▸ Records shown:
------------------------

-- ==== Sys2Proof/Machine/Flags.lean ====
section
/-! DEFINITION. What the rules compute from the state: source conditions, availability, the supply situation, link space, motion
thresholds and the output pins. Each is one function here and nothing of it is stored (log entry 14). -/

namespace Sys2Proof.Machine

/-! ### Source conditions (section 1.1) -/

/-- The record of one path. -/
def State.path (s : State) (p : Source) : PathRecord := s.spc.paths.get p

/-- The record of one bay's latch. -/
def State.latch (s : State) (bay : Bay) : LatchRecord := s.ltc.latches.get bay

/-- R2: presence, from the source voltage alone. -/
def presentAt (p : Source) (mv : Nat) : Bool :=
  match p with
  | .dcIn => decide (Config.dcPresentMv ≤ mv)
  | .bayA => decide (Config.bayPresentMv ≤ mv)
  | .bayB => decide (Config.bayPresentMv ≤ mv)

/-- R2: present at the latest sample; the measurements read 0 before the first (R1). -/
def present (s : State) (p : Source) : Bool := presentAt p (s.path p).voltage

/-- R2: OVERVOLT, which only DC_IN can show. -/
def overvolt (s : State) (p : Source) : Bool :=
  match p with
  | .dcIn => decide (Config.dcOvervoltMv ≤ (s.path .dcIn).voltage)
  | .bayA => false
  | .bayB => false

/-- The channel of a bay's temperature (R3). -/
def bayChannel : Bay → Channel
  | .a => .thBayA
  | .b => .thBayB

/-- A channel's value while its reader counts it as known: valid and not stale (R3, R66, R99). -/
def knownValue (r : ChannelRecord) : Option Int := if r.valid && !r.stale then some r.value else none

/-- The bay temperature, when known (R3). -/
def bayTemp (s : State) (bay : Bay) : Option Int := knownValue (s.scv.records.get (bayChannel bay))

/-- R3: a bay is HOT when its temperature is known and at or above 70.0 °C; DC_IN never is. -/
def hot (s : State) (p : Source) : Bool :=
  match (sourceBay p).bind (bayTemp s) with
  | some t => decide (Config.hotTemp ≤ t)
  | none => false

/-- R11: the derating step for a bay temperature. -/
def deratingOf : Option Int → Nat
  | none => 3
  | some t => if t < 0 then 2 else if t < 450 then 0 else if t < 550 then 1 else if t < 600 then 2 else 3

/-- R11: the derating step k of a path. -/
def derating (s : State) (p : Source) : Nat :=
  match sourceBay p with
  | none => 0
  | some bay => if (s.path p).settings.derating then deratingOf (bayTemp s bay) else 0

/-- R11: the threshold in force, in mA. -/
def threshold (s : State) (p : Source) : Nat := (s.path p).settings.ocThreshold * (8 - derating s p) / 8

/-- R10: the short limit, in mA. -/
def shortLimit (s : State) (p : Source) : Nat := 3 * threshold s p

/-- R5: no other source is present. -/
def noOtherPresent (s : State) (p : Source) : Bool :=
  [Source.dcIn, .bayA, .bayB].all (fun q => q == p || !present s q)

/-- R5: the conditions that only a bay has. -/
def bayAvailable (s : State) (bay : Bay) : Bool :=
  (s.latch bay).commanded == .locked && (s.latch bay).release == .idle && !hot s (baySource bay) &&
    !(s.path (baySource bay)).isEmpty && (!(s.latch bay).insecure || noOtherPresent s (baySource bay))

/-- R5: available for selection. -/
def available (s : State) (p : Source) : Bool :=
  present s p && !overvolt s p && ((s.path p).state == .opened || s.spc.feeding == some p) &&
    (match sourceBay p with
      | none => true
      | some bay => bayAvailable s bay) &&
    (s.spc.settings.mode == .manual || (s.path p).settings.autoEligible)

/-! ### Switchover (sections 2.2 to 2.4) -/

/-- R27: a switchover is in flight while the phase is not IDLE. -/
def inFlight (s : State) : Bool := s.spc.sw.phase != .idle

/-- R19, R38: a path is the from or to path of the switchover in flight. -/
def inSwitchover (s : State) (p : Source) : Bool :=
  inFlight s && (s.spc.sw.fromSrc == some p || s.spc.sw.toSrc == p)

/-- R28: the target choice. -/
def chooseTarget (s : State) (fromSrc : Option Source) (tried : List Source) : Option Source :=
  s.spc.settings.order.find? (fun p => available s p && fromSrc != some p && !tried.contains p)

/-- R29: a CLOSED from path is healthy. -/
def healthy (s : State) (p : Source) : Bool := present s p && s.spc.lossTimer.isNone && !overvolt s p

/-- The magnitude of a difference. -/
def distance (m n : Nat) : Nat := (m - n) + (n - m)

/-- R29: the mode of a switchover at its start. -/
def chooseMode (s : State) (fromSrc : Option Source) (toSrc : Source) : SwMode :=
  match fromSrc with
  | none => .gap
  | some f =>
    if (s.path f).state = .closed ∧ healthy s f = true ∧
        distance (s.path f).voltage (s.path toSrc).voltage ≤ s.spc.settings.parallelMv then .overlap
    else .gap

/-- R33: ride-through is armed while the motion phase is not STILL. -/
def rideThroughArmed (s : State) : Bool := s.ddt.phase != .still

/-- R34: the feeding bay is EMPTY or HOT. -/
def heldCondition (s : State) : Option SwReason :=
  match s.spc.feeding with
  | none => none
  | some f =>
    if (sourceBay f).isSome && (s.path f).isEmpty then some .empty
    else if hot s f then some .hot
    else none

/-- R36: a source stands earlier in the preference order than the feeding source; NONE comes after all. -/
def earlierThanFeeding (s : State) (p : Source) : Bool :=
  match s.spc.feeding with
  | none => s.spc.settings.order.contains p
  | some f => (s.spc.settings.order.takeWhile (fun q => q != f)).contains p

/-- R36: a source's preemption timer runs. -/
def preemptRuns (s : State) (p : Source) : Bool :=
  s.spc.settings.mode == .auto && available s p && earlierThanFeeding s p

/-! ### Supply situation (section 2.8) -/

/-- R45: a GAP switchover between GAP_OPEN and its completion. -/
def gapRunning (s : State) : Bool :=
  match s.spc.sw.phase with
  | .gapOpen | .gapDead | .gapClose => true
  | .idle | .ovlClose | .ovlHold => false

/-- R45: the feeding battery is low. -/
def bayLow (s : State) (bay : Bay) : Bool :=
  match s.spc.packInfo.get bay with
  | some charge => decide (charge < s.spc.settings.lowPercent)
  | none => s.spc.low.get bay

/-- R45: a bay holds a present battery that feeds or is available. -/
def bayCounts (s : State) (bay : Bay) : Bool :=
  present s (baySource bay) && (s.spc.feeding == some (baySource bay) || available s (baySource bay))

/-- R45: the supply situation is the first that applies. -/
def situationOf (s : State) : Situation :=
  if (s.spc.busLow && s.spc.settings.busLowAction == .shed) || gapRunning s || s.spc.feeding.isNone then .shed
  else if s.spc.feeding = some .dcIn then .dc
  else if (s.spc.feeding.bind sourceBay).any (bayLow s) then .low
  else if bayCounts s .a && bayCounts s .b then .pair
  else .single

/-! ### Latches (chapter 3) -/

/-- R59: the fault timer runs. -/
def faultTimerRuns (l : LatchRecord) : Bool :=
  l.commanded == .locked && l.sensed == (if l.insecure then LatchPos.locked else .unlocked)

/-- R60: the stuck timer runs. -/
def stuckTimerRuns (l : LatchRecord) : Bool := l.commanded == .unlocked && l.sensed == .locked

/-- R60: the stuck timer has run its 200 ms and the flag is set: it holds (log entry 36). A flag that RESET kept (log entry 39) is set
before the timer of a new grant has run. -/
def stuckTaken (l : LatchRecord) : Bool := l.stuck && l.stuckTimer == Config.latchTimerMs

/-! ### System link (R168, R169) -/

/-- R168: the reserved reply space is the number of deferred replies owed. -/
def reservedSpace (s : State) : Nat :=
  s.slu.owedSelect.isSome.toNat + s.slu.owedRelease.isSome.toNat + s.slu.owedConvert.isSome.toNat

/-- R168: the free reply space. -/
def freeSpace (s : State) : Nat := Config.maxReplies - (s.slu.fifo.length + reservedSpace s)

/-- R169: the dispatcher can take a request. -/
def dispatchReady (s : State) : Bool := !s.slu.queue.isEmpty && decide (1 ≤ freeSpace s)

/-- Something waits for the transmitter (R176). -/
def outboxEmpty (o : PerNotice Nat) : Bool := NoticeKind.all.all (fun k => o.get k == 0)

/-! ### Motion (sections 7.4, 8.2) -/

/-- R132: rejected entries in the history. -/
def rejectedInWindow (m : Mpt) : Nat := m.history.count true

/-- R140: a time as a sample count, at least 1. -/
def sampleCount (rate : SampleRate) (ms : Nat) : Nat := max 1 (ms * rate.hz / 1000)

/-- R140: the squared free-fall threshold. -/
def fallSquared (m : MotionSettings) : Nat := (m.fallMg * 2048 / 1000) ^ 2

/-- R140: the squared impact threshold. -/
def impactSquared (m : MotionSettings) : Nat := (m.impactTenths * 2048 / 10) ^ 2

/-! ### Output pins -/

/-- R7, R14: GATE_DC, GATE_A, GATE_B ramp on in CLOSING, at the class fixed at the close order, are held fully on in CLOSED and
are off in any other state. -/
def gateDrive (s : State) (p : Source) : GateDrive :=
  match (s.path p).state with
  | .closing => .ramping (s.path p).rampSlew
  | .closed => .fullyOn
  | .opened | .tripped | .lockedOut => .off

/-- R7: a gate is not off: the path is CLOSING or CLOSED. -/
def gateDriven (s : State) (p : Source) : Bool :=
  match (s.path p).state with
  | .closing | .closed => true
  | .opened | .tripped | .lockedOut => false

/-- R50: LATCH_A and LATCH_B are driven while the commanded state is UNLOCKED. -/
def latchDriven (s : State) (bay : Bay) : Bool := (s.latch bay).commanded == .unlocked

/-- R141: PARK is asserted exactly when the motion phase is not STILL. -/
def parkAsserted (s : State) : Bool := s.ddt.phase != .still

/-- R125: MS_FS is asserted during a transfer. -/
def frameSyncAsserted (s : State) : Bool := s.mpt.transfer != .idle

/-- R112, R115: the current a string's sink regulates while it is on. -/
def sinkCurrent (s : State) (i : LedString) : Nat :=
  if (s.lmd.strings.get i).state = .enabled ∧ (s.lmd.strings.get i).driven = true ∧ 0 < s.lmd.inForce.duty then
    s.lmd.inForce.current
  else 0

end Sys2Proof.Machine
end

------------------------

Please give back exactly the lines of this listing beginning at the line with "the history. -/" and ending with the line with "free-fall threshold. -/", both included, and nothing else.

▸ Response to the task:
/-- R132: rejected entries in the history. -/
def rejectedInWindow (m : Mpt) : Nat := m.history.count true

/-- R140: a time as a sample count, at least 1. -/
def sampleCount (rate : SampleRate) (ms : Nat) : Nat := max 1 (ms * rate.hz / 1000)

/-- R140: the squared free-fall threshold. -/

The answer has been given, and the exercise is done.